The aggregator transformation performs aggregate calculations like sum, average, etc.
For example, if you want to calculate the sum of salaries of all employees department wise, we can use the Aggregrator Transformation.
The aggregate operations are performed over a group of rows, so a temporary placeholder is required to store all these records and perform the calculations.
For this, aggregator cache memory is used. This is a temporary main memory which is allocated to the aggregator transformation to perform such operations.
In this example, we will calculate the sum of salaries department wise. For this, we require a new column to store this sum. So, first of all, we will prepare a new column.
Step 1 – Create a new database target table, for example, say "sum_sal_deptwise", using the below script. You will see the new database target table is created under Target folder in next step.
CREATE TABLE sum_sal_deptwise (
  DEPTNO NUMBER(2), 
  SUM_SAL NUMBER(5)
);
Step 2 – Create a New mapping "m_ sum_sal_deptwise".
In order to create new mapping, we need source table (EMP) and target table (sum_sal_deptwise) both in mapping designer for that we need to
  1. Import the target table "sum_sal_deptwise" in the mapping.
  2. Import the source table "emp".

Step 3 – In the mapping,
  1. From the Source Qualifier, delete the columns empno, ename, job, mgr, hiredate & comm so leaving only the columns deptno and sal.
  2. Create a new aggregator transformation using the toolbox menu as shown in screen shot. When you click on the aggregator icon, a new aggregator transformation will be created.

Step 4 - Drag and drop SAL & DEPTNO columns from source qualifier (SQ_EMP) to the aggregator transformation


Step 5 – Double click on the aggregator transformation to open its properties, and then
  1. Add a new port in the transformation
  2. Rename the port name to SUM_SAL
  3. Change the data type of this new port to double
  4. Make this port as output port by selecting the checkbox of the output port.
  5. Click on the expression option

Step 6 – In the expression window
  1. Add expression- sum(SAL), you have to write this expression.
  2. Select Ok Button, this will bring back the edit transformation window.

Step 7 – In edit transformation window, select option "GroupBy" by marking the check box against the deptno column and Click Ok ( by selecting group by against the deptno, we are instructing Informatica to group salaries by deptno)


Step 8 – Link the deptno and sum_sal columns from aggregator transformation to the target table


Now save the mapping and execute it after creating a new session for this mapping. The target table would contain the sum of salaries department wise. In this way, we can use aggregator transformation to calculate aggregate results.

Filter Transformation in Informatica

Using the filter transformation, we can filter the records based on the filter condition. Filter transformation is an active transformation as it changes the no of records.
For example, for loading the employee records having deptno equal to 10 only, we can put filter transformation in the mapping with the filter condition deptno=10. So only those records which have deptno =10 will be passed by filter transformation, rest other records will be dropped.

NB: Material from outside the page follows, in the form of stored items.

theorem OnlyRecord.allToAllEffect {l : List Bytes} {m n : Nat} (h : allToAllEffect l x m n s = some t) :
    OnlyRecord s t := by
  unfold Machine.allToAllEffect at h
  split at h
  · dsimp only [] at h
    split at h
    · exact absurd h (by simp)
    · cases h
      exact OnlyRecord.writeRaw.trans OnlyRecord.stampPlane
  · cases h
    exact rfl

/-! ### Mask engines -/

theorem OnlyRecord.scoreEffect (h : s.scoreClean x) : OnlyRecord s (scoreEffect x q s) := by
  unfold Machine.scoreEffect
  split
  · rename_i n st _ _ h1 _
    have k := h (n, st) h1
    dsimp only [] at k
    split
    · rename_i e
      rw [e] at k
      simp at k
    · exact OnlyRecord.writeRaw.trans OnlyRecord.count
  · exact rfl

theorem OnlyRecord.selectEffect (h : s.selectClean x) : OnlyRecord s (selectEffect x q s) := by
  unfold Machine.selectEffect
  split
  · rename_i n st no out nc cd ns sched h0 h2 h4 h5
    obtain ⟨f, k, l, m, o⟩ := h (n, st) (no, out) (nc, cd) (ns, sched) h0 h2 h4 h5
    dsimp only [] at k l m o
    rw [k]
    dsimp only []
    split
    · rename_i e
      rw [e] at l
      simp at l
    · rename_i e
      rw [e] at m o
      dsimp only [] at m o
      rw [m]
      simp only [Bool.not_true, Bool.false_eq_true, ↓reduceIte]
      split
      · simp_all
      · exact ((OnlyRecord.writeRaw.trans OnlyRecord.count).trans OnlyRecord.count).trans OnlyRecord.count
  · exact rfl

theorem OnlyRecord.putRebuilt {d : Desc} {pl : List (Nat × Desc)} {b : Rebuilt} : OnlyRecord s (s.putRebuilt d pl b) :=
  OnlyRecord.writeRun.trans (OnlyRecord.foldl (fun _ _ => OnlyRecord.writeCodes) _)

theorem OnlyRecord.applyEffect (h : s.applyClean x) : OnlyRecord s (applyEffect x q s) := by
  unfold Machine.applyEffect
  split
  · rename_i n st m ch _ _ h2 h4 _
    obtain ⟨a, b, c, d⟩ := h (n, st) (m, ch) h2 h4
    dsimp only [] at a b c d ⊢
    rw [b, c, d, a]
    simp only [Bool.not_true, Bool.false_eq_true, ↓reduceIte]
    exact (((((OnlyRecord.setSync.trans (OnlyRecord.foldl (fun _ _ => OnlyRecord.putRebuilt) _)).trans
      OnlyRecord.writeRun).trans OnlyRecord.clearStatus).trans OnlyRecord.charge).trans OnlyRecord.countInexact).trans
      (OnlyRecord.foldl (fun _ _ => OnlyRecord.clearStatus.trans OnlyRecord.stampPlane) _)
  · exact rfl

theorem OnlyRecord.convertEffect (h : s.convertClean x) : OnlyRecord s (convertEffect x q s) := by
  unfold Machine.convertEffect
  split
  · rename_i n st m tgt h0 h2
    obtain ⟨a, kt, b, c⟩ := h (n, st) (m, tgt) h0 h2
    dsimp only [] at a b c ⊢
    rw [b]
    dsimp only []
    rw [c, a]
    exact (((OnlyRecord.foldl (fun _ _ => OnlyRecord.writeRun) _).trans OnlyRecord.charge).trans
      OnlyRecord.clearStatus).trans OnlyRecord.stampPlane
  · exact rfl

theorem OnlyRecord.syncEffect : OnlyRecord s (syncEffect x q s) := by
  unfold Machine.syncEffect
  refine OnlyRecord.ite rfl ?_
  split
  · exact (((OnlyRecord.foldl (fun _ _ => OnlyRecord.writeRun) _).trans OnlyRecord.setSync).trans
      OnlyRecord.clearStatus).trans OnlyRecord.stampPlane
  · exact rfl



end Sys2Proof.Machine
end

How to use filter transformation-
Step 1 – Create a mapping having source "EMP" and target "EMP_TARGET"
Step 2 – Then in the mapping
  1. Select Transformation menu
  2. Select create option

Step 3 - Then in the create transformation window
  1. Select Filter Transformation from the list
  2. Enter Transformation name "fltr_deptno_10"
  3. Select create option

Step 4 – The filter transformation will be created, Select "Done" button in the create transformation window

Step 5 – In the mapping
  1. Drag and drop all the Source qualifier columns to the filter transformation
  2. Link the columns from filter transformation to the target table

Step 6 – Double click on the filter transformation to open its properties, and then
  1. Select the properties menu
  2. Click on the Filter condition editor

Step 7 – Then in the filter condition expression editor
  1. Enter filter condition – deptno=10
  2. Select OK button

Step 8 – Now again in the edit transformation window in Properties tab you will see the filter condition, select OK button

Now save the mapping and execute it after creating session and workflow. In the target table, the records having deptno=10 only will be loaded.
In this way, you can filter the source records using filter transformation.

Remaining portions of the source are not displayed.